/-- What RECON says of an input port (R327), and of a bridged one (R96). -/
structure PortCrc where
  port : Nat
  crc : Nat
  deriving DecidableEq, Repr

structure AsrcFig where
  port : Nat
  rate : Nat
  phase : Nat
  deriving DecidableEq, Repr

/-- An entry of the active table as FAULT.CLEAR names it, and a reaction entry (R490). -/
structure FaultName where
  source : Nat
  kind : Nat
  deriving DecidableEq, Repr

structure Reaction where
  kind : Nat
  value : Nat
  deriving DecidableEq, Repr

/-- A row of a memory that a march finds failing: memory m of a frond, row (R365, R370). -/
structure FailRow where
  part : Nat
  row : Nat
  deriving DecidableEq, Repr

/-- A completion queue entry as Peat takes it (R386): its controller, command identifier, status field, whether its phase
or its SQ head is wrong (R414), the entry's bytes, and what the device returned with it. -/
structure Completion where
  ctrl : Nat
  cid : Nat
  status : Nat
  badPhase : Bool
  entry : List Byte
  bytes : List Byte
  deriving DecidableEq, Repr

/-- A controller that enumeration finds, with its link generation and width (R382). -/
structure CtrlFound where
  ctrl : Nat
  link : Nat
  deriving DecidableEq, Repr

/-- What Identify tells of a controller and its first namespace (R384, R385): version, command set, MQES, SGLS, LBA data
and metadata size, transfer limit in KiB (0 none), blocks, namespace ID, deallocation, I/O queues granted. -/
structure Identify where
  version : Nat
  nvm : Bool
  mqes : Nat
  sgl : Bool
  dataSize : Nat
  metaSize : Nat
  mdtsKiB : Nat
  blocks : Nat
  nsid : Nat
  dealloc : Bool
  queues : Nat
  deriving DecidableEq, Repr

/-- An object extent of the system group as it reads back (R405). -/
structure FoundObject where
  index : Nat
  header : List Byte
  body : List Byte
  deriving DecidableEq, Repr

/-- A segment that the device returns wrong on a read-out: chain sequence, copy, result (R410). -/
structure ReadFault where
  chain : Nat
  copy : Nat
  result : Nat
  deriving DecidableEq, Repr

/-- An entry of EXPERT.MOVER_WRITE (R492). -/
structure MoverOp where
  sink : Nat
  src : Nat
  len : Nat
  prev : Nat
  deriving DecidableEq, Repr

/-- What the power manager reads of a power stage: current in mA, temperature in 0.01 °C, fault (R512). -/
structure StageReading where
  ma : Nat
  temp : Int
  fault : Bool
  deriving DecidableEq, Repr
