/-- Switch-over, safe state and reset function of an action set (R356, R358, R359). -/
def applyReactions (acts : Nat) (r : Record) (s : State) : State :=
  let k := faultKey r.source r.kind
  let (switched, s) := if Fx.bit acts Act.switch then requestSwitch s else (false, s)
  let s := if Fx.bit acts Act.safe then
      alterEntry k (fun e => if switched then { e with safeWait := true } else { e with safe := true }) s
    else s
  if Fx.bit acts Act.reset then
    startReset r.source (if hasReset r.source then alterEntry k (fun e => { e with resetting := true }) s else s)
  else s

/-- The collector holds FAULT_TABLE_FULL at the highest severity it could not enter (R354). -/
def tableFull (sev : Nat) (s : State) : State :=
  let now := match s.flt.full with | some v => max v sev | none => sev
  if s.flt.full = some now then s
  else
    let acts := actionsOf s K.faultTableFull now
    let (r, s) := recordOf Src.collector K.faultTableFull now 1 0 0 s
    let old := s.flt.fullEntry
    let e : FaultEntry := { sev := now, first := if s.flt.full.isSome then old.first else r, latest := r,
                            total := if s.flt.full.isSome then old.total + 1 else 1 }
    let s := logAndInterrupt acts r { s with flt := { s.flt with full := some now, fullEntry := e } }
    if Fx.bit acts Act.switch then (requestSwitch s).2 else s

/-- FAULT_TABLE_FULL ends when a clear leaves a free entry (R354). -/
def tableRoom (s : State) : State :=
  match s.flt.full with
  | some sev =>
    if s.flt.table.length < 256 then
      let e := s.flt.fullEntry.latest
      logAndInterrupt (actionsOf s K.faultTableFull sev) { e with ended := true, timeNs := s.clk.ns }
        { s with flt := { s.flt with full := none, fullEntry := {} } }
    else s
  | none => s

/-- Clear the entry of a key (R354). -/
def clearEntry (k : Nat) (s : State) : State :=
  tableRoom { s with flt := { s.flt with table := Tbl.erase s.flt.table k } }

/-- Kinds whose log is a local detection (R332). -/
def isDetection (k : Nat) : Bool :=
  [K.deadlineMissed, K.taskLasting, K.mixLasting, K.moveLasting, K.delayLasting, K.bulkMasked, K.pageLasting,
   K.netReconcile, K.pairReconcile, K.pairCommand].contains k

/-- Note a local detection with the frame in progress; those of older frames are no longer needed (R332). -/
def noteDetection (r : Record) (s : State) : State :=
  if isDetection r.kind then
    { s with pair := { s.pair with
        detections := (s.sys.frameNo, r.sev) :: s.pair.detections.filter fun d => decide (s.sys.frameNo < d.1 + 8) } }
  else s

/-- The collector takes a record of a location (R353 to R361). -/
def collectAt (key : Nat) (mem : Option Nat) (r : Record) (s : State) : State :=
  let (r, s) := reclassifyAt key mem r s
  let s := noteDetection r s
  let acts := actionsOf s r.kind r.sev
  if r.ended then clearEntry (faultKey r.source r.kind) (logAndInterrupt acts r s)
  else
    let s := logAndInterrupt acts r s
    let s := if 2 ≤ r.sev then { s with flt := { s.flt with latest := r } } else s
    let s := if 3 ≤ r.sev then
        let e : LogEntry := { rcd := r, wraps := s.clk.wraps, seq := s.flt.seq }
        { s with flt := { s.flt with gasp := (e :: s.flt.gasp).take 16 } }
      else s
    if 2 ≤ r.sev ∨ Fx.bit acts Act.faultN ∨ Fx.bit acts Act.safe then
      match enterRecord r s with
      | some s => applyReactions acts r s
      | none => applyReactions acts r (tableFull r.sev s)
    else applyReactions acts r s

/-- The collector takes a record, whose location its own fields name (R353 to R361). -/
def collect (r : Record) (s : State) : State := collectAt (locationKey r) (memoryOf r) r s

/-- A block reports a fault: the record of R350 with the present time. -/
def report (source kind sev : Nat) (index detail : Nat) (s : State) : State :=
  let (r, s) := recordOf source kind sev 1 index detail s
  collect r s

/-- A block reports a fault of a location that the record's fields do not tell from others, and that no memory holds. -/
def reportAt (key source kind sev : Nat) (index detail : Nat) (s : State) : State :=
  let (r, s) := recordOf source kind sev 1 index detail s
  collectAt key none r s

/-- Is a log of a kind due: at its start, then at most once per second while it continues (R430, R469). -/
def logDue (key : Nat) (s : State) : Bool :=
  match Tbl.find s.flt.violations key with
  | none => true
  | some (t, _) => decide (msTicks 1000 ≤ s.clk.raw - t)

/-- A block that reports at most once per second while something continues; the record's count is the occurrences
since its previous record (R350, R469). -/
def reportLimited (source kind sev index detail : Nat) (s : State) : State :=
  let key := faultKey source kind
  let since := match Tbl.find s.flt.violations key with | some (_, n) => n | none => 0
  if logDue key s then
    let (r, s) := recordOf source kind sev (min 255 (since + 1)) index detail
      { s with flt := { s.flt with violations := Tbl.put s.flt.violations key (s.clk.raw, 0) } }
    collect r s
  else
    let t := match Tbl.find s.flt.violations key with | some (t, _) => t | none => 0
    { s with flt := { s.flt with violations := Tbl.put s.flt.violations key (t, since + 1) } }

/-- A source ends a condition: an END record that names what the condition's entry does (R353). -/
def endCondition (source kind sev : Nat) (s : State) : State :=
  match Tbl.find s.flt.table (faultKey source kind) with
  | some e => collect { e.latest with sev := sev, count := 1, ended := true, timeNs := s.clk.ns } s
  | none =>
    let (r, s) := recordOf source kind sev 1 0 0 s
    collect { r with ended := true } s

/-- A condition stands in the active table. -/
def conditionStands (s : State) (source kind : Nat) : Bool := Tbl.has s.flt.table (faultKey source kind)

/-- A fault that TEST.INJECT has asked for and that a detector meets now (R380): it is there once. -/
def takeInjected (hit : Nat × Nat × Nat → Bool) (s : State) : Bool × State :=
  match s.supv.injected.find? hit with
  | some x => (true, { s with supv := { s.supv with injected := s.supv.injected.erase x } })
  | none => (false, s)

/-! ### Bulk addresses (R423) -/

/-- The physical bank of a logical one (R423). -/
def physBank (s : State) (l : Nat) : Nat := Tbl.getD s.sys.bankMap l l

/-- The logical bank that a physical one serves. -/
def logicalOf (s : State) (b : Nat) : Option Nat := (List.range 24).find? fun l => physBank s l = b

/-- The logical bulk address of a byte of a logical bank (R423). -/
def bulkAddr (l off : Nat) : Nat := l / 4 * 2 ^ 25 + off / 256 * 1024 + l % 4 * 256 + off % 256

/-- The physical bank that serves a logical bulk address, and the byte's place in its bank (R423). -/
def bankServing (s : State) (a : Nat) : Nat := physBank s (a / 2 ^ 25 * 4 + a / 256 % 4)
def bankOffset (a : Nat) : Nat := a / 1024 % 2 ^ 15 * 256 + a % 256

/-! ### Reading and writing slots and pages of plain tables -/

/-- A client slot. -/
def slotOf (s : State) (c : Nat) : Slot := Tbl.getD s.mbx.slots c {}

/-- Put a client slot. -/
def putSlot (c : Nat) (sl : Slot) (s : State) : State := { s with mbx := { s.mbx with slots := Tbl.put s.mbx.slots c sl } }

/-- The family of the rate in force. -/
def fam (s : State) : Nat := s.sys.rate / 2

end Sys2Proof.Machine
end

Required work:
Once you have counted the lines above containing the word "slots", state that number and nothing more.

Task answer:
3